10.1016/j.conbuildmat.2025.143474

Luo Surong, Jin Wenhao, Zhang Zhaorui,  Zhang Kaijian
Journal Article - Construction and Building Materials, Vol. 494, No. 143474

Abstract

This study investigates the printability and mechanical properties of 3D printed recycled sand concrete (3DPRSC) based on different silica fume (SF) contents (5 %, 10 %, 15 %, 20 %), PVA fiber (PVAF) contents (0.5 %, 1 %, 1.5 %), and basalt fiber (BF) contents (0.1 %, 0.3 %, 0.5 %). Further, based on the uniaxial compression test, the uniaxial compression constitutive model for 3DPRSC is proposed, considering the effects of varying SF, PVAF, and BF contents.

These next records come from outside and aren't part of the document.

/-- The page of R49 that a lost long command reports on, and what the loss leaves behind (R31). -/
def State.loseLong (s : State) (l : LongCmd) : State :=
  let op := l.op.toNat
  if op = Op.planLoad then (s.onFabric fun f => { f with loading := none }).longEnd Pg.fabric false
  else if op = Op.sceneStage then
    ((s.onMix fun m => { m with staging := none }).set Pg.mix MIX.STAGE_SET_INCOMPLETE 1).longEnd Pg.mix false
  else if op = Op.trainDram then
    s.each ((List.range s.dramCount).filter fun c => (s.dram c).training.any fun t => t.2 == l.tag) fun t c =>
      (((t.onDram c fun d => { d with training := none }).set (Pg.dram c) DRAM.TRN_RESULT_VALID 0).longEnd (Pg.dram c)
        false).endWaiting c
  else if op = Op.ckptNow then s.longEnd Pg.keeper false
  else if op = Op.lifeDump then
    let s := match s.life.dump with
      | some addr => s.pokeFree addr 65536
      | none => s
    (s.onLife fun x => { x with dump := none }).longEnd Pg.life false
  else if op = Op.fwUpdate then
    (s.onCtrl fun c => { (c.setFailed (otherSlot c.active) true) with updated := none }).longEnd Pg.ctrl false
  else s

/-- The control cores stop, and what they were carrying out is lost. -/
def State.coresStop (s : State) : State :=
  let s := s.each s.ctrl.long State.loseLong
  let s := s.onCtrl fun c => { c with
    restarting := true, lost := c.lost ++ c.held.map (fun r => ⟨r.op, r.tag⟩) ++ c.long, long := [], held := [] }
  let s := (s.set Pg.ctrl CTRL.FW_ID_MAJOR 0).set Pg.ctrl CTRL.FW_ID_MINOR 0
  let s := (s.set Pg.ctrl CTRL.FW_ID_BUILD 0).set Pg.ctrl CTRL.FW_SECVER_IMAGE 0
  let s := (s.set Pg.ctrl CTRL.CORE_STAT_RUNNING 0).set Pg.ctrl CTRL.WDOG_STAT_ARMED 0
  (s.set Pg.harness HARNESS.REMAP_REMAP 0).each [7, 8, 9, 10] State.resetMaster

/-- WATCHDOG_EXPIRY (R31, R55): 100 ms after the last kick. -/
def execWatchdogExpiry (s : State) : Outcome :=
  .next (whenHolds (s.flag Pg.ctrl CTRL.WDOG_STAT_ARMED) s fun s =>
    let s := s.reach (s.ctrl.wdogAt + cyclesMs 100)
    let s := (s.count Pg.ctrl CTRL.WDOG_EXPIRIES).event Pg.ctrl 0
    (s.coresStop.setFw Fw.restarting).raise Src.watchdog 0)

/-- The restarted firmware answers what was lost, before any new command. A command whose doorbell rang during the restart
is answered so too (DESIGN CHOICE, log 336). -/
def State.answerLost (s : State) : State :=
  let s := match s.ctrl.short with
    | some l => s.reply l.op.toNat l.tag St.fwRestart []
    | none => s
  let lost := s.ctrl.lost
  (s.onCtrl fun c => { c with lost := [] }).each lost fun t l => t.queueDone ⟨l.op, l.tag, BitVec.ofNat 8 St.fwRestart⟩

/-- The Harness has let go of the control cores' transactions: until then their reset does not complete (R234). -/
def State.coresReleased (s : State) : Bool := [7, 8, 9, 10].all fun m => !s.masterInReset m

/-- RESTARTED (R31): the boot ROM has verified the image again; RUN, or RECOVERY. -/
def execRestarted (b : BootView) (s : State) : Outcome :=
  .next (whenHolds (s.ctrl.restarting && s.fwState = Fw.restarting && s.coresReleased) s fun s =>
    let s := s.bootFrom b (slotOf (s.get Pg.host HOST.BOOT_STAT_SLOT))
    if s.fwState = Fw.verify then
      let s := (s.reachRun.event Pg.ctrl 2).lower Src.watchdog 0
      (s.onKeeper fun k => { k with fullNext := true }).answerLost
    else s)

/-! ### The firmware-initiated soft reset (R422, R475, R482) -/

/-- What KILL leaves to end is ended. -/
def State.cutShort (s : State) (p : Nat) : State :=
  match unitOf p with
  | .girth =>
    match s.girth.bgt with
    | some (page, .restore) => (s.restoreRegion page).endTest
    | _ => s
  | .dram c => s.onDram c fun d => { d with freqBusy := none }
  | _ => s

/-- SRST of a page within a soft reset. -/
def State.softPage (s : State) (p : Nat) : State :=
  if s.present p then
    let s := if s.flag p PG.STAT_QUIESCED then s else (s.killUnit p).cutShort p
    let s := s.onCtrl fun c => { c with killing := c.killing.filter (· ≠ p), resetting := c.resetting.filter (· ≠ p) }
    s.resetUnit p
  else s

/-- Pages that R482 resets by SRST, in its order. -/
def softPages : List Nat :=
  Pg.fabric :: (List.range 256).map Pg.awl ++ Pg.mix :: (List.range 16).map Pg.flow ++ (List.range 16).map Pg.sap ++
    (List.range 4).map Pg.mac ++ (List.range 6).map Pg.lane ++ (List.range 16).map Pg.stirrup ++
    (List.range 2).map Pg.dram ++ [Pg.girth, Pg.life, Pg.time, Pg.rein]

/-- The mix unit without a plan: no route, bridge or crossfade is left. -/
def State.softMix (s : State) : State :=
  { (s.resetPage Pg.mix keepsRws) with mix := Mix.reset }

/-- Every transaction ends, with no completion on anyone's behalf; beats already written stay (R236). -/
def State.endTransactions (s : State) : State :=
  let s := (s.abortPorts fun p => inRange 32 p 33).onHarness fun h => { h with txns := [], held := [], cut := [] }
  s.onGirth fun g => { g with locks := [], banks := (g.banks.map fun e =>
    (e.1, { e.2 with waiting := [] })).filter fun e => e.2 ≠ Bank.reset }

/-- The Harness's registers (R236): SLICE and DRAM_MAP return to their reset values, and no master's reset is pending. -/
def State.softHarness (s : State) : State :=
  let p := Pg.harness
  let s := s.onCtrl fun c => { c with sliced := false }
  let s := ((s.set p HARNESS.SLICE_M_SLICES 44739242).set p HARNESS.SLICE_T_SLICES 44739242).set p
    HARNESS.MRST_STAT_PENDING 0
  s.writeMap 0 0 0

/-- The Keeper: PAIR_ACT_OUT drops, CFG stays, and a paired node seeks again. -/
def State.softKeeper (s : State) : State :=
  let s := s.dropActOut.resetPage Pg.keeper fun k => keepsRws k || isPin k
  let k := s.keeper
  let s := s.onKeeper fun _ => { Keeper.reset with
    warnHigh := k.warnHigh, feedA := k.feedA, txSeq := k.txSeq, actLowAt := k.actLowAt, lost := k.lost }
  if s.pairs then s.setPair Pair.seeking else s
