-- ==== Sys2Proof/Certificates/Slice0/Obligations.lean ====
section
/-!
DEFINITION. What is claimed of the model: one proposition each, from the rules of spec/ that its docstring names. `Gives`,
`Kept`, `OnlyTile` and the other words of the statements stand in Sys2Proof/Safety.lean.
-/

open Sys2Proof Sys2Proof.Machine

/-! ### The block as a whole -/

/-- A step runs the command at the front (log 8). -/
def Obligations.FrontRuns : Prop :=
  ∀ (c : Instr) (s : State), step { s with pending := c :: s.pending } = exec c s

/-- The step of an empty queue: one island cycle (log 8). -/
def Obligations.IdleCycle : Prop :=
  ∀ s : State, s.pending = [] →
    ∃ u, step s = .next u ∧ u.now = s.now + 1 ∧ u.time.c0 = s.time.c0.advance 1 ∧
      u.time.c1 = (if s.flag Pg.time PG.CTRL_EN then s.time.c1.advance 1 else s.time.c1) ∧
      Kept [.clock, .time] (fields []) noByte s u

/-- No well-formed command stops, and no other runs (log 6). -/
def Obligations.EveryCommandRuns : Prop :=
  ∀ (c : Instr) (s : State), (∃ u, exec c s = .next u) ↔ c.wellFormed = true

/-- The state right after reset. -/
def Obligations.ResetValues : Prop :=
  (∀ (p : Nat) (f : Fld) (i : Nat), State.reset.get p f i = resetAt p f i) ∧
  (∀ p ∈ [Pg.host, Pg.ctrl, Pg.harness, Pg.cinch, Pg.keeper, Pg.rein], State.reset.flag p PG.CTRL_EN = true) ∧
  (∀ t, t < 256 → State.reset.flag (Pg.awl t) PG.CTRL_EN = true) ∧
  (∀ a, State.reset.byte a = 0) ∧ Memory.wf State.reset.mem = true ∧ Regs.wf State.reset.regs = true ∧
  State.reset.pending = [] ∧ State.reset.now = 0 ∧ State.reset.nanos0 = 0 ∧ State.reset.ctrl.resetN = false

/-- The invariant of memory, over every step from every state that meets it. -/
def Obligations.MemoryKept : Prop :=
  ∀ s u : State, Memory.wf s.mem = true → step s = .next u → Memory.wf u.mem = true

/-- The die's part is fixed (R1). -/
def Obligations.PartKept : Prop :=
  ∀ s u : State, step s = .next u → u.part = s.part ∧ ∀ p, u.present p = s.present p

/-! ### Registers and pages (chapter 02) -/

/-- R6, for a read, a write, and the commands that write a page's header. -/
def Obligations.AbsentPages : Prop :=
  ∀ (s : State) (m : Master) (off : Nat) (v : Word), off < 2 ^ 26 → off % 4 = 0 → s.present (off / 4096) = false →
    let hit := fun (o : Outcome) (r : List Word) => ∃ u, o = .next u ∧ u.lastResp = some (.ok r) ∧
      u.get Pg.host HOST.ABSENT_HITS = min (s.get Pg.host HOST.ABSENT_HITS + 1) 0xFFFFFFFF ∧ u.evt Pg.host 2 = true ∧
      Kept [.resp, .msix] (fields [fkey Pg.host HOST.ABSENT_HITS 0, fkey Pg.host PG.EVT 0]) noByte s u
    hit (exec (.absentPageAccess m false off) s) [0] ∧ hit (exec (.absentPageAccess m true off) s) [] ∧
    hit (exec (.loRead m off) s) [0] ∧ hit (exec (.registerWrite m off v) s) [] ∧
    hit (exec (.enSet m (off / 4096)) s) [] ∧ hit (exec (.drain m (off / 4096)) s) [] ∧
    hit (exec (.kill m (off / 4096)) s) [] ∧ hit (exec (.srst m (off / 4096)) s) [] ∧
    hit (exec (.pgEvtWrite m (off / 4096) false v) s) [] ∧ hit (exec (.pgEvtForce m (off / 4096) v) s) [] ∧
    hit (exec (.pgLockLock m (off / 4096)) s) [] ∧ hit (exec (.pgLockUnlockKey m (off / 4096) v) s) [] ∧
    hit (exec (.pgLifeDataRead m (off / 4096)) s) [0]
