-- ==== Sys2Proof/Laws/State.lean ====
section
/-!
SUPPORT. Every update beside State: which part of the state each leaves as it was, and what a register field reads after a
write.
-/

namespace Sys2Proof.Machine

/-! ### Register fields -/

theorem State.get_eq_of_regs {s u : State} (h : u.regs = s.regs) (p : Nat) (f : Fld) (i : Nat) : u.get p f i = s.get p f i := by
  unfold State.get; rw [h]

@[simp] theorem State.get_set_same (s : State) (p : Nat) (f : Fld) (v i : Nat) : (s.set p f v i).get p f i = v % 2 ^ f.w :=
  SMap.get_put_same ..

theorem State.get_set_ne (s : State) {p p' : Nat} {f f' : Fld} {i i' : Nat} (v : Nat) (h : fkey p f i ≠ fkey p' f' i') :
    (s.set p f v i).get p' f' i' = s.get p' f' i' := SMap.get_put_ne _ _ _ _ _ h

theorem fkey_off {p p' : Nat} {f f' : Fld} {i i' : Nat} (h : f.off ≠ f'.off) : fkey p f i ≠ fkey p' f' i' := fun e =>
  h (congrArg FKey.off e)
theorem fkey_lo {p p' : Nat} {f f' : Fld} {i i' : Nat} (h : f.lo ≠ f'.lo) : fkey p f i ≠ fkey p' f' i' := fun e =>
  h (congrArg FKey.lo e)
theorem fkey_page {p p' : Nat} {f f' : Fld} {i i' : Nat} (h : p ≠ p') : fkey p f i ≠ fkey p' f' i' := fun e =>
  h (congrArg FKey.p e)
theorem fkey_inst {p p' : Nat} {f f' : Fld} {i i' : Nat} (h : i ≠ i') : fkey p f i ≠ fkey p' f' i' := fun e =>
  h (congrArg FKey.i e)

/-- Two fields of a page at different places of it. -/
theorem State.get_set_off (s : State) {p p' : Nat} {f f' : Fld} {i i' : Nat} (v : Nat) (h : f.off ≠ f'.off) :
    (s.set p f v i).get p' f' i' = s.get p' f' i' := s.get_set_ne v (fkey_off h)
theorem State.get_set_lo (s : State) {p p' : Nat} {f f' : Fld} {i i' : Nat} (v : Nat) (h : f.lo ≠ f'.lo) :
    (s.set p f v i).get p' f' i' = s.get p' f' i' := s.get_set_ne v (fkey_lo h)
theorem State.get_set_page (s : State) {p p' : Nat} {f f' : Fld} {i i' : Nat} (v : Nat) (h : p ≠ p') :
    (s.set p f v i).get p' f' i' = s.get p' f' i' := s.get_set_ne v (fkey_page h)
theorem State.get_set_inst (s : State) {p p' : Nat} {f f' : Fld} {i i' : Nat} (v : Nat) (h : i ≠ i') :
    (s.set p f v i).get p' f' i' = s.get p' f' i' := s.get_set_ne v (fkey_inst h)

theorem State.find?_set_ne (s : State) {p : Nat} {f : Fld} {i : Nat} (v : Nat) {k : FKey} (h : fkey p f i ≠ k) :
    SMap.find? (s.set p f v i).regs k = SMap.find? s.regs k := SMap.find?_put_ne _ _ _ _ h

theorem State.setFlag_eq (s : State) (p : Nat) (f : Fld) (b : Bool) (i : Nat) : s.setFlag p f b i = s.set p f (bit b) i := rfl
theorem State.count_eq (s : State) (p : Nat) (f : Fld) (n i : Nat) :
    s.count p f n i = s.set p f (min (s.get p f i + n) (2 ^ f.w - 1)) i := rfl
theorem State.flag_eq (s : State) (p : Nat) (f : Fld) (i : Nat) : s.flag p f i = (s.get p f i == 1) := rfl

/-- A counter after it has counted. -/
@[simp] theorem State.get_count_same (s : State) (p : Nat) (f : Fld) (n i : Nat) :
    (s.count p f n i).get p f i = min (s.get p f i + n) (2 ^ f.w - 1) := by
  rw [State.count_eq, State.get_set_same, Nat.mod_eq_of_lt]
  have : 0 < 2 ^ f.w := Nat.pow_pos (by decide)
  omega

/-! ### Bytes -/

@[simp] theorem State.byte_setByte_same (s : State) (a : Nat) (b : Byte) : (s.setByte a b).byte a = b := nget_nput_same ..
theorem State.byte_setByte_ne (s : State) {a a' : Nat} (b : Byte) (h : a ≠ a') : (s.setByte a b).byte a' = s.byte a' :=
  nget_nput_ne _ _ _ _ h
theorem State.byte_eq_of_mem {s u : State} (h : u.mem = s.mem) (a : Nat) : u.byte a = s.byte a := by unfold State.byte; rw [h]

/-! ### What each update leaves as it was -/

@[simp] theorem State.set_part (s : State) (p : Nat) (f : Fld) (v i : Nat) : (s.set p f v i).part = s.part := rfl
@[simp] theorem State.set_now (s : State) (p : Nat) (f : Fld) (v i : Nat) : (s.set p f v i).now = s.now := rfl
@[simp] theorem State.set_freeCtr (s : State) (p : Nat) (f : Fld) (v i : Nat) : (s.set p f v i).freeCtr = s.freeCtr := rfl
@[simp] theorem State.set_lastResp (s : State) (p : Nat) (f : Fld) (v i : Nat) : (s.set p f v i).lastResp = s.lastResp := rfl
@[simp] theorem State.set_mem (s : State) (p : Nat) (f : Fld) (v i : Nat) : (s.set p f v i).mem = s.mem := rfl
@[simp] theorem State.set_msix (s : State) (p : Nat) (f : Fld) (v i : Nat) : (s.set p f v i).msix = s.msix := rfl
@[simp] theorem State.set_ctrl (s : State) (p : Nat) (f : Fld) (v i : Nat) : (s.set p f v i).ctrl = s.ctrl := rfl
@[simp] theorem State.set_cinch (s : State) (p : Nat) (f : Fld) (v i : Nat) : (s.set p f v i).cinch = s.cinch := rfl
@[simp] theorem State.set_life (s : State) (p : Nat) (f : Fld) (v i : Nat) : (s.set p f v i).life = s.life := rfl
@[simp] theorem State.set_tiles (s : State) (p : Nat) (f : Fld) (v i : Nat) : (s.set p f v i).tiles = s.tiles := rfl
@[simp] theorem State.set_fabric (s : State) (p : Nat) (f : Fld) (v i : Nat) : (s.set p f v i).fabric = s.fabric := rfl
@[simp] theorem State.set_mix (s : State) (p : Nat) (f : Fld) (v i : Nat) : (s.set p f v i).mix = s.mix := rfl
@[simp] theorem State.set_girth (s : State) (p : Nat) (f : Fld) (v i : Nat) : (s.set p f v i).girth = s.girth := rfl
@[simp] theorem State.set_harness (s : State) (p : Nat) (f : Fld) (v i : Nat) : (s.set p f v i).harness = s.harness := rfl
@[simp] theorem State.set_drams (s : State) (p : Nat) (f : Fld) (v i : Nat) : (s.set p f v i).drams = s.drams := rfl
@[simp] theorem State.set_lanes (s : State) (p : Nat) (f : Fld) (v i : Nat) : (s.set p f v i).lanes = s.lanes := rfl
@[simp] theorem State.set_macs (s : State) (p : Nat) (f : Fld) (v i : Nat) : (s.set p f v i).macs = s.macs := rfl
@[simp] theorem State.set_time (s : State) (p : Nat) (f : Fld) (v i : Nat) : (s.set p f v i).time = s.time := rfl
@[simp] theorem State.set_rein (s : State) (p : Nat) (f : Fld) (v i : Nat) : (s.set p f v i).rein = s.rein := rfl
@[simp] theorem State.set_flow (s : State) (p : Nat) (f : Fld) (v i : Nat) : (s.set p f v i).flow = s.flow := rfl
@[simp] theorem State.set_saps (s : State) (p : Nat) (f : Fld) (v i : Nat) : (s.set p f v i).saps = s.saps := rfl
@[simp] theorem State.set_loops (s : State) (p : Nat) (f : Fld) (v i : Nat) : (s.set p f v i).loops = s.loops := rfl
@[simp] theorem State.set_keeper (s : State) (p : Nat) (f : Fld) (v i : Nat) : (s.set p f v i).keeper = s.keeper := rfl
@[simp] theorem State.set_pending (s : State) (p : Nat) (f : Fld) (v i : Nat) : (s.set p f v i).pending = s.pending := rfl
@[simp] theorem State.set_byte (s : State) (p : Nat) (f : Fld) (v i : Nat) (z : Nat) : (s.set p f v i).byte z = s.byte z := rfl
@[simp] theorem State.set_present (s : State) (p : Nat) (f : Fld) (v i : Nat) (q : Nat) : (s.set p f v i).present q = s.present q := rfl

@[simp] theorem State.setFlag_part (s : State) (p : Nat) (f : Fld) (b : Bool) (i : Nat) : (s.setFlag p f b i).part = s.part := rfl
@[simp] theorem State.setFlag_now (s : State) (p : Nat) (f : Fld) (b : Bool) (i : Nat) : (s.setFlag p f b i).now = s.now := rfl
@[simp] theorem State.setFlag_freeCtr (s : State) (p : Nat) (f : Fld) (b : Bool) (i : Nat) : (s.setFlag p f b i).freeCtr = s.freeCtr := rfl
@[simp] theorem State.setFlag_lastResp (s : State) (p : Nat) (f : Fld) (b : Bool) (i : Nat) : (s.setFlag p f b i).lastResp = s.lastResp := rfl
@[simp] theorem State.setFlag_mem (s : State) (p : Nat) (f : Fld) (b : Bool) (i : Nat) : (s.setFlag p f b i).mem = s.mem := rfl
@[simp] theorem State.setFlag_msix (s : State) (p : Nat) (f : Fld) (b : Bool) (i : Nat) : (s.setFlag p f b i).msix = s.msix := rfl
@[simp] theorem State.setFlag_ctrl (s : State) (p : Nat) (f : Fld) (b : Bool) (i : Nat) : (s.setFlag p f b i).ctrl = s.ctrl := rfl
@[simp] theorem State.setFlag_cinch (s : State) (p : Nat) (f : Fld) (b : Bool) (i : Nat) : (s.setFlag p f b i).cinch = s.cinch := rfl
@[simp] theorem State.setFlag_life (s : State) (p : Nat) (f : Fld) (b : Bool) (i : Nat) : (s.setFlag p f b i).life = s.life := rfl
@[simp] theorem State.setFlag_tiles (s : State) (p : Nat) (f : Fld) (b : Bool) (i : Nat) : (s.setFlag p f b i).tiles = s.tiles := rfl
@[simp] theorem State.setFlag_fabric (s : State) (p : Nat) (f : Fld) (b : Bool) (i : Nat) : (s.setFlag p f b i).fabric = s.fabric := rfl
@[simp] theorem State.setFlag_mix (s : State) (p : Nat) (f : Fld) (b : Bool) (i : Nat) : (s.setFlag p f b i).mix = s.mix := rfl
@[simp] theorem State.setFlag_girth (s : State) (p : Nat) (f : Fld) (b : Bool) (i : Nat) : (s.setFlag p f b i).girth = s.girth := rfl
@[simp] theorem State.setFlag_harness (s : State) (p : Nat) (f : Fld) (b : Bool) (i : Nat) : (s.setFlag p f b i).harness = s.harness := rfl
@[simp] theorem State.setFlag_drams (s : State) (p : Nat) (f : Fld) (b : Bool) (i : Nat) : (s.setFlag p f b i).drams = s.drams := rfl
@[simp] theorem State.setFlag_lanes (s : State) (p : Nat) (f : Fld) (b : Bool) (i : Nat) : (s.setFlag p f b i).lanes = s.lanes := rfl
@[simp] theorem State.setFlag_macs (s : State) (p : Nat) (f : Fld) (b : Bool) (i : Nat) : (s.setFlag p f b i).macs = s.macs := rfl
@[simp] theorem State.setFlag_time (s : State) (p : Nat) (f : Fld) (b : Bool) (i : Nat) : (s.setFlag p f b i).time = s.time := rfl
@[simp] theorem State.setFlag_rein (s : State) (p : Nat) (f : Fld) (b : Bool) (i : Nat) : (s.setFlag p f b i).rein = s.rein := rfl
@[simp] theorem State.setFlag_flow (s : State) (p : Nat) (f : Fld) (b : Bool) (i : Nat) : (s.setFlag p f b i).flow = s.flow := rfl
@[simp] theorem State.setFlag_saps (s : State) (p : Nat) (f : Fld) (b : Bool) (i : Nat) : (s.setFlag p f b i).saps = s.saps := rfl
@[simp] theorem State.setFlag_loops (s : State) (p : Nat) (f : Fld) (b : Bool) (i : Nat) : (s.setFlag p f b i).loops = s.loops := rfl
@[simp] theorem State.setFlag_keeper (s : State) (p : Nat) (f : Fld) (b : Bool) (i : Nat) : (s.setFlag p f b i).keeper = s.keeper := rfl
@[simp] theorem State.setFlag_pending (s : State) (p : Nat) (f : Fld) (b : Bool) (i : Nat) : (s.setFlag p f b i).pending = s.pending := rfl
@[simp] theorem State.setFlag_byte (s : State) (p : Nat) (f : Fld) (b : Bool) (i : Nat) (z : Nat) : (s.setFlag p f b i).byte z = s.byte z := rfl
@[simp] theorem State.setFlag_present (s : State) (p : Nat) (f : Fld) (b : Bool) (i : Nat) (q : Nat) : (s.setFlag p f b i).present q = s.present q := rfl

@[simp] theorem State.count_part (s : State) (p : Nat) (f : Fld) (n i : Nat) : (s.count p f n i).part = s.part := rfl
@[simp] theorem State.count_now (s : State) (p : Nat) (f : Fld) (n i : Nat) : (s.count p f n i).now = s.now := rfl
@[simp] theorem State.count_freeCtr (s : State) (p : Nat) (f : Fld) (n i : Nat) : (s.count p f n i).freeCtr = s.freeCtr := rfl
@[simp] theorem State.count_lastResp (s : State) (p : Nat) (f : Fld) (n i : Nat) : (s.count p f n i).lastResp = s.lastResp := rfl
@[simp] theorem State.count_mem (s : State) (p : Nat) (f : Fld) (n i : Nat) : (s.count p f n i).mem = s.mem := rfl
@[simp] theorem State.count_msix (s : State) (p : Nat) (f : Fld) (n i : Nat) : (s.count p f n i).msix = s.msix := rfl
@[simp] theorem State.count_ctrl (s : State) (p : Nat) (f : Fld) (n i : Nat) : (s.count p f n i).ctrl = s.ctrl := rfl
@[simp] theorem State.count_cinch (s : State) (p : Nat) (f : Fld) (n i : Nat) : (s.count p f n i).cinch = s.cinch := rfl
@[simp] theorem State.count_life (s : State) (p : Nat) (f : Fld) (n i : Nat) : (s.count p f n i).life = s.life := rfl
@[simp] theorem State.count_tiles (s : State) (p : Nat) (f : Fld) (n i : Nat) : (s.count p f n i).tiles = s.tiles := rfl
@[simp] theorem State.count_fabric (s : State) (p : Nat) (f : Fld) (n i : Nat) : (s.count p f n i).fabric = s.fabric := rfl
@[simp] theorem State.count_mix (s : State) (p : Nat) (f : Fld) (n i : Nat) : (s.count p f n i).mix = s.mix := rfl
@[simp] theorem State.count_girth (s : State) (p : Nat) (f : Fld) (n i : Nat) : (s.count p f n i).girth = s.girth := rfl
@[simp] theorem State.count_harness (s : State) (p : Nat) (f : Fld) (n i : Nat) : (s.count p f n i).harness = s.harness := rfl
@[simp] theorem State.count_drams (s : State) (p : Nat) (f : Fld) (n i : Nat) : (s.count p f n i).drams = s.drams := rfl
@[simp] theorem State.count_lanes (s : State) (p : Nat) (f : Fld) (n i : Nat) : (s.count p f n i).lanes = s.lanes := rfl
@[simp] theorem State.count_macs (s : State) (p : Nat) (f : Fld) (n i : Nat) : (s.count p f n i).macs = s.macs := rfl
@[simp] theorem State.count_time (s : State) (p : Nat) (f : Fld) (n i : Nat) : (s.count p f n i).time = s.time := rfl
@[simp] theorem State.count_rein (s : State) (p : Nat) (f : Fld) (n i : Nat) : (s.count p f n i).rein = s.rein := rfl
@[simp] theorem State.count_flow (s : State) (p : Nat) (f : Fld) (n i : Nat) : (s.count p f n i).flow = s.flow := rfl
@[simp] theorem State.count_saps (s : State) (p : Nat) (f : Fld) (n i : Nat) : (s.count p f n i).saps = s.saps := rfl
@[simp] theorem State.count_loops (s : State) (p : Nat) (f : Fld) (n i : Nat) : (s.count p f n i).loops = s.loops := rfl
@[simp] theorem State.count_keeper (s : State) (p : Nat) (f : Fld) (n i : Nat) : (s.count p f n i).keeper = s.keeper := rfl
@[simp] theorem State.count_pending (s : State) (p : Nat) (f : Fld) (n i : Nat) : (s.count p f n i).pending = s.pending := rfl
@[simp] theorem State.count_byte (s : State) (p : Nat) (f : Fld) (n i : Nat) (z : Nat) : (s.count p f n i).byte z = s.byte z := rfl
@[simp] theorem State.count_present (s : State) (p : Nat) (f : Fld) (n i : Nat) (q : Nat) : (s.count p f n i).present q = s.present q := rfl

Finally, the microstructure mechanism is explained through microscopic tests. The results show that adding 1.0 % PVAF and 0.3 % BF significantly enhances compressive and splitting tensile strength of 3DPRSC. With the increase of SF, the characteristic values of 3DPRSC generally increase first and then decrease. The addition of PVAF enhances the peak stress, peak strain, and ultimate strain of 3DPRSC, while BF has a lesser impact on these characteristic values. The fitting results of the proposed uniaxial compression constitutive model align well with the stress-strain curves. After adding fibers, fluctuations in the ascending branch were reduced, and the descending branch became smoother. Microscopic experiments indicate that an appropriate amount of SF can enhance the compressive and splitting tensile strength of 3DPRSC. A suitable content of fiber can form a directional distribution of networks inside 3DPRSC, enhancing its mechanical properties, but excessive fiber content will cause fiber agglomeration and lead to more harmful pores inside 3DPRSC while amplifying mechanical anisotropy. These research results can provide an important theoretical basis for the design of 3DPRSC.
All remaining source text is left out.